Friday 11 April 2008

Michele Ledda thinks Nintendo in the classroom is a no brainer

A new scheme involving 900 children across 16 schools in Scotland aims to test the effectiveness of Dr Kawashima’s More Brain Training computer games in improving pupils’ behaviour, concentration and achievement in maths tests. The games involve a number of mathematical, linguistic and other problem-solving activities ‘designed to exercise the brain by increasing blood flow to the pre-frontal cortex.’

The scheme follows a small trial carried out by Derek Robertson, of Learning and Teaching Scotland, the authority responsible for curriculum development. Thirty pupils were made to play More Brain Training games on the hand-held Nintendo console for 15-20 minutes every day for ten weeks before the start of the lessons. They were given maths tests before and after the trial, which showed a 10% improvement.

Robertson is very enthusiastic about the scheme. "Game-based learning can provide dynamic and culturally relevant contexts that engage, motivate and challenge today’s young learner," he told the Times.

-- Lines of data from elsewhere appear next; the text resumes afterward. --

/-- An item of the compare buffer of a `SHADOW` pair (R199): the DETAIL of R200 for a mismatch, the values compared, and the lanes and the
address of the access for the halt message (R192). -/
structure Item where
  detail : Nat
  vals : List Nat
  mask : Mask
  va : Nat
  deriving DecidableEq, Repr

/-- A value in the load value queue of a `SHADOW` pair (R198): one that the leading warp has, or one that a remote module has still to send, by
its end-to-end number and module. -/
inductive LvqVal where
  | known (x : Nat)
  | awaited (eseq mod : Nat)
  deriving DecidableEq, Repr

/-- What an item of the compare buffer holds back until the shadow's item matches it (R199). -/
inductive Held where
  /-- A store, or an atomic without a return, to memory. -/
  | mem (e : CarrelEnt)
  /-- A store to a typed buffer of a grid: crew, buffer code, offset and bytes. -/
  | buf (grid crew buf off : Nat) (bytes : List Byte)
  /-- An atomic without a return on a typed buffer, with the ticket, lanes and address of its late error. -/
  | bufAtomic (grid crew buf off : Nat) (op : AOp) (ty : ATy) (y z : W64) (t : Ticket) (lanes : Mask) (va : Nat)
  deriving DecidableEq, Repr

/-- A word that the leading warp of a `SHADOW` pair has executed ahead of its shadow (R198, R199): the word and its arm, the values that it
loaded, the items to be compared, and what waits for the match. -/
structure Ahead where
  word : Instr
  arm : Nat
  vals : List LvqVal
  items : List Item
  stores : List Held
  deriving DecidableEq, Repr

/-- The state of the module. -/
structure State where
  /-- the warp whose word is executed; every other warp is in `others` -/
  warp : Warp
  others : List Warp
  shadows : List Warp
  /-- the turns to come: the model's own field, plain data that says which agent moves next -/
  agenda : List Turn
  /-- the counter that free values are applied to: the model's own field -/
  fresh : Nat
  nextId : Nat
  arrivals : Nat
  up : Bool
  dev : Mem
  hostMem : Mem
  /-- lines of host memory that the host answers with an error (R420) -/
  hostErrs : List Nat
  bankMem : Mem
  owners : List OwnerRange
  tags : List LineTag
  epochs : Tab Nat
  scores : Tab Nat
  dirtyScores : List Nat
  cdc : List CdcLine
  fills : List CdcLine
  parts : Tab Part
  grids : List Grid
  teams : List Team
  crews : List Crew
  slips : List Slip
  slipOrder : Nat
  transfers : List Transfer
  ops : List EngOp
  moves : List Move
  migCounts : Tab Nat
  /-- the compute die of the access with which a page's counter reached the threshold (R339) -/
  migDies : Tab Nat
  vfs : Tab Vf
  /-- the core-time of a function over the last 16 slices (R384) -/
  coreTime : Tab Nat
  laneMaps : Tab W64
  slices : Tab W64
  portMap : Tab W64
  dies : Tab Die
  wdies : Tab Bool
  dieLinks : Tab Link
  /-- neighbour links that are lost: physical cluster and link of it (R262) -/
  lostLinks : List (Nat × Nat)
  channels : List (Nat × Nat)
  /-- post-package repair rows left, by bank group (R399); a group without an entry has the rows it was made with -/
  rowsLeft : Tab Nat
  softRepairs : List Nat
  events : EventQ
  stopBuf : Tab (List Byte)
  /-- a module stop under way in the sources that no partition owns (R389, R394) -/
  moduleStop : Option Stop
  sensors : List Nat
  limits : List Nat
  security : Security
  fabric : Fabric
  hostWidth : Nat
  mgmtConfig : Option (List Byte)
  mgmtClusters : List (Nat × W64)
  frame : Nat
  /-- the load value queue and compare buffer of each `SHADOW` pair, word by word, the oldest first (R198, R199) -/
  pairs : Tab (List Ahead)
  /-- the values, items and stores of the word of a `SHADOW` pair that runs now, and whether its shadow runs it, alone or in one turn with it -/
  lvq : List LvqVal
  items : List Item
  stores : List Held
  shadowRun : Bool
  shadowAlone : Bool
  deriving DecidableEq, Repr

/-! ## Outcomes -/

/-- Why a step stops with a fault. -/
inductive Fault where
  /-- A host memory access outside the range of the HDM decoder (R417), raised by HOST_MEM_ACCESS; safe: such an access never reaches
  the module. -/
  | outsideDecoder
  deriving DecidableEq, Repr

/-- Why a step has no meaning. -/
inductive Refusal where
  /-- Raised by an arm of `exec` whose instruction has no meaning yet; safe. -/
  | notModelled (mnemonic : String)
  deriving DecidableEq, Repr

/-! ## Reset -/

/-- No byte and no poison. DESIGN CHOICE, log 7. -/
def Mem.empty : Mem := ⟨[], []⟩

/-- A trap bank at launch (R24). DESIGN CHOICE, log 5. -/
def TrapBank.zero : TrapBank := ⟨0, 0, 0, 0, 0⟩
/-- A save record that nothing has written. DESIGN CHOICE, log 5. -/
def SaveRec.zero : SaveRec := ⟨false, 0, 0, none, 0, 0, false, 0, false⟩
/-- No identity. DESIGN CHOICE, log 5. -/
def Ident.zero : Ident := ⟨0, 0, 0, 0, 0, 0, 0, 0, 0⟩

/-- The launch values of R24 and R34 that do not come from placement or the descriptor; not alive. DESIGN CHOICE, logs 5, 105. -/
def Warp.blank : Warp where
  id := 0
  alive := false
  ident := .zero
  gridId := 0
  regs := 2
  h1 := 0
  h2 := 0
  debug := false
  priv := false
  pc := 0
  am := BitVec.allOnes 64
  s := Vector.replicate 56 0
  banks := Vector.replicate 3 (Vector.replicate 8 0)
  c := 0x80
  v := Vector.replicate 256 (Vector.replicate 64 0)
  m := Vector.replicate 16 0
  live := BitVec.allOnes 64
  origin := Vector.replicate 64 0
  draws := Vector.replicate 64 0
  block := none
  stack := []
  fork := none
  level := 0
  save := Vector.replicate 2 .zero
  trap := Vector.replicate 2 .zero
  partDone := 0
  inFlight := false
  lcb := 0
  fpxEn := 0
  fpxFlags := 0
  qlen := 0
  acc := Vector.replicate 16 none
  seq := 0
  wait := .none
  pending := none
  missing := 0
  remote := []
  fetched := []
  posting := none
  carrel := []
  quantum := 0
  qdone := false
  issued := 0
  qlenNow := 0
  task := none
  resident := []
  evicted := false

/-- A descriptor with nothing in it. -/
def Desc.blank : Desc :=
  { entry := 0, lcb := 0, h1 := 0, h2 := 0, regs := 2, warps := 1, crews := 1, teams := 1, det := false, shadow := false,
    twin := false, timed := false, priv := false, debug := false, fpxEn := 0, conc := 1, qlen := 0, seedLo := 0, seedHi := 0,
    wext := 0, aext := 0, cext := 0, doneMbx := none, doneVa := 0 }

/-- The configuration of a FREE partition: nothing. -/
def PartCfg.blank : PartCfg :=
  { root := 0, poolBase := 0, poolSize := 0, migBase := 0, migSize := 0, mbx := 0, faultMbx := 0, replyMbx := 0, barq := 0, ectx := 0,
    level := 0, flags := 0, drain := 0, slice := 0, clq := 0, hbmq := 0, engq := 0, tcl := 0, migth := 0, hwres := 0 }

/-- An unbound mailbox with its status word at reset (R375). -/
def Mbx.blank : Mbx := ⟨.none, [], 0, 0, 0⟩
/-- A barrier object at partition creation (R298). -/
def Bar.blank : Bar := ⟨0, 0, 0, 0, 0, 0, false, [], [], []⟩
/-- An engine context at partition creation (R370). -/
def Ctx.blank : Ctx := ⟨0, 0, [], []⟩
/-- A group entry at reset (R428). -/
def Group.blank : Group := ⟨0, 0, [], false, []⟩

/-- A FREE partition (R361). -/
def Part.blank : Part :=
  { state := .free, cfg := .blank, launches := 0, mbxs := [], clusters := [], banks := [], links := [], barBase := 0, bars := [],
    ctxs := [], faults := [], faultWait := [], msgs := [], overflow := none, stop := none, autoRun := none, bound := none,
    migUsed := [], windows := [], groups := [], suspending := false, newCluster := none }

/-- A compute die before its first RESET has completed: no placement (12, Bring-up). DESIGN CHOICE, log 6; DEDUCED, log 59. -/
def Die.blank : Die := ⟨.reset, [], [], []⟩
/-- A link that has carried nothing. DESIGN CHOICE, logs 6, 81. -/
def Link.blank : Link :=
  { expect := 0, next := 0, unacked := [], sent := [], credit := 0, used := 0, owed := 0, replays := 0, asking := false, wire := [],
    badLanes := [], away := [], units := [], queue := [], lanes := 2, lost := false }

/-- The module right after reset, before the firmware has brought it up (12 Bring-up, R441): no partition exists, no warp lives, nothing
is queued. DESIGN CHOICE, logs 5, 6. -/
def State.reset : State where
  warp := .blank
  others := []
  shadows := []
  agenda := []
  fresh := 0
  nextId := 1
  arrivals := 0
  up := false
  dev := .empty
  hostMem := .empty
  hostErrs := []
  bankMem := .empty
  owners := []
  tags := []
  epochs := []
  scores := []
  dirtyScores := []
  cdc := []
  fills := []
  parts := []
  grids := []
  teams := []
  crews := []
  slips := []
  slipOrder := 0
  transfers := []
  ops := []
  moves := []
  migCounts := []
  migDies := []
  vfs := []
  coreTime := []
  laneMaps := []
  slices := []
  portMap := []
  dies := []
  wdies := []
  dieLinks := []
  lostLinks := []
  channels := []
  rowsLeft := []
  softRepairs := []
  events := ⟨0, 0, [], [], 0⟩
  stopBuf := []
  moduleStop := none
  sensors := []
  limits := []
  security := ⟨0, 0, [], 0, 0, none, none, false⟩
  fabric := ⟨0, false, [], [], [], [], [], [], [], []⟩
  hostWidth := 16
  mgmtConfig := none
  mgmtClusters := []
  frame := 0
  pairs := []
  lvq := []
  items := []
  stores := []
  shadowRun := false
  shadowAlone := false

end Sys2Proof.Machine
end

Anything that helps children learn should be welcomed, but there is a problem. Whatever the scientific merits of the trials - and Robertson has been honest about the limitations of his first experiment - we cannot motivate pupils to study mathematics through a scientific or technological fix.

In 2006, former education secretary Alan Johnson had great hopes for an experiment carried out in County Durham* which would test the effectiveness of fish oil supplements in boosting 'youngsters' brainpower and improve behaviour in the classroom.' Johnson told the Sunday Times: "The government is committed to ensuring that children are provided with healthy food and the nutrients they require during the school day, not just to aid their physical health but to ensure they can study hard and behave well." Now we have an attempt to use the therapeutic and motivational effect of computer games to achieve the same goals.

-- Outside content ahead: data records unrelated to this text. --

/-- The exact product; a zero keeps the sign of x XOR y (R137). -/
def Dy.mul (x y : Dy) : Dy := ⟨x.neg != y.neg, x.m * y.m, x.e + y.e⟩
/-- The exact sum; a zero takes its sign by R43. -/
def Dy.add (mode : RMode) (x y : Dy) : Dy :=
  let e := min x.e y.e
  let n := x.units e + y.units e
  if n = 0 then ⟨if x.neg = y.neg then x.neg else mode == .rdn, 0, e⟩ else ⟨decide (n < 0), n.natAbs, e⟩

/-- `round` of an exact value. -/
def Dy.round (x : Dy) (f : Fmt) (mode : RMode) (draw : Nat) : Nat × Flags := roundF f mode draw x.neg x.m x.e

/-! ## Arithmetic (R137) -/

/-- round(x + y). -/
def addV (f : Fmt) (mode : RMode) (draw : Nat) (x y : FVal) : Nat × Flags :=
  let sf := x.sigFlag ||| y.sigFlag
  match x, y with
  | .nan _ _ _, _ => (canonNaN f, sf)
  | _, .nan _ _ _ => (canonNaN f, sf)
  | .inf a, .inf b => if a = b then (infBits f a, sf) else (canonNaN f, flagInv)
  | .inf a, .fin _ _ _ => (infBits f a, sf)
  | .fin _ _ _, .inf b => (infBits f b, sf)
  | .fin a m e, .fin b n d => (Dy.add mode ⟨a, m, e⟩ ⟨b, n, d⟩).round f mode draw

/-- round(x × y). -/
def mulV (f : Fmt) (mode : RMode) (draw : Nat) (x y : FVal) : Nat × Flags :=
  let sf := x.sigFlag ||| y.sigFlag
  match x, y with
  | .nan _ _ _, _ => (canonNaN f, sf)
  | _, .nan _ _ _ => (canonNaN f, sf)
  | .inf a, .inf b => (infBits f (a != b), sf)
  | .inf a, .fin b n _ => if n = 0 then (canonNaN f, flagInv) else (infBits f (a != b), sf)
  | .fin a m _, .inf b => if m = 0 then (canonNaN f, flagInv) else (infBits f (a != b), sf)
  | .fin a m e, .fin b n d => (Dy.mul ⟨a, m, e⟩ ⟨b, n, d⟩).round f mode draw

/-- 0 × ∞ among two operands (R137). -/
def zeroTimesInf : FVal → FVal → Bool
  | .inf _, .fin _ m _ => m == 0
  | .fin _ m _, .inf _ => m == 0
  | _, _ => false

/-- The exact product of two values that are not NaN and not 0 × ∞: an infinity with its sign, or a finite value. -/
def prodV : FVal → FVal → Option Bool × Dy
  | .inf a, .inf b => (some (a != b), ⟨false, 0, 0⟩)
  | .inf a, .fin b _ _ => (some (a != b), ⟨false, 0, 0⟩)
  | .fin a _ _, .inf b => (some (a != b), ⟨false, 0, 0⟩)
  | .fin a m e, .fin b n d => (none, Dy.mul ⟨a, m, e⟩ ⟨b, n, d⟩)
  | _, _ => (none, ⟨false, 0, 0⟩)

/-- round(x × y + z) with one rounding. -/
def fmaV (f : Fmt) (mode : RMode) (draw : Nat) (x y z : FVal) : Nat × Flags :=
  let sf := x.sigFlag ||| y.sigFlag ||| z.sigFlag
  if zeroTimesInf x y then (canonNaN f, flagInv)
  else if x.isNaN || y.isNaN || z.isNaN then (canonNaN f, sf)
  else
    match prodV x y, z with
    | (some a, _), .inf b => if a = b then (infBits f a, 0) else (canonNaN f, flagInv)
    | (some a, _), _ => (infBits f a, 0)
    | (none, _), .inf b => (infBits f b, 0)
    | (none, d), .fin n m e => (Dy.add mode d ⟨n, m, e⟩).round f mode draw
    | (none, d), .nan _ _ _ => d.round f mode draw

/-- The order of two values that are not NaN, −0 below +0 (R138): a key for the total order. -/
def FVal.lt (x y : FVal) : Bool :=
  match x, y with
  | .inf a, .inf b => a && !b
  | .inf a, _ => a
  | _, .inf b => !b
  | .fin a m e, .fin b n d =>
    let k := min e d
    let i := (⟨a, m, e⟩ : Dy).units k
    let j := (⟨b, n, d⟩ : Dy).units k
    decide (i < j) || (decide (i = j) && a && !b && m == 0)
  | _, _ => false
/-- Numeric comparison of values that are not NaN, −0 equal to +0 (R139). -/
def FVal.numLt (x y : FVal) : Bool :=
  match x, y with
  | .fin _ 0 _, .fin _ 0 _ => false
  | _, _ => x.lt y
def FVal.numEq (x y : FVal) : Bool :=
  match x, y with
  | .nan _ _ _, _ => false
  | _, .nan _ _ _ => false
  | _, _ => !x.numLt y && !y.numLt x

/-- `fmin` and `fmax` (R138) on bit patterns: `big` for the larger, `nan` for the NaN rule. -/
def minmaxV (f : Fmt) (big nan : Bool) (a b : Nat) : Nat × Flags :=
  let x := fval f a
  let y := fval f b
  let sf := x.sigFlag ||| y.sigFlag
  if x.isNaN && y.isNaN then (canonNaN f, sf)
  else if x.isNaN then (if nan then canonNaN f else b, sf)
  else if y.isNaN then (if nan then canonNaN f else a, sf)
  else if big then (if x.lt y then b else a, sf)
  else (if y.lt x then b else a, sf)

The problem of pupils' motivation and behaviour does not lie in the brains of modern children, which are not physiologically different from those of their ancestors. Nor does it lie in the impact that modern technology has on children's lifestyle and 'culture' (Robertson calls the current generation of school pupils 'digital natives').

The so-called 'problem of motivation' is an expression of an entirely adult problem that keeps being displaced onto children.

It is a problem of authority, of not knowing what to do. Teachers do not think they have the authority anymore to tell children that it is important to learn maths, English, history, or any other subject. They no find it increasingly difficult to define what is good for their charges and to decide, among other things, what an educated citizen should know by the age of eighteen.

The crisis of authority is not peculiar to teachers. It affects all adults in positions of authority, such as parents, teachers, doctors and, perhaps most of all, politicians, including those who devise education policies.

In this context, trying to borrow the authority of science or technology as a substitute for adult judgment can only exacerbate the problem, by showing pupils that we don’t really believe in knowledge and we are trying to piggyback maths onto computer games. A moral problem cannot be solved by a technological fix. We should instead devise a human-centred solution. We need teachers to regain control of teaching and believe both in the importance of their discipline and in the ability of their pupils.

Children can only be motivated if they see that adults have the confidence and authority to tell them what it is they need to know.

For details of the Durham experiment, and more, listen to BBC Radio 4's Today programme.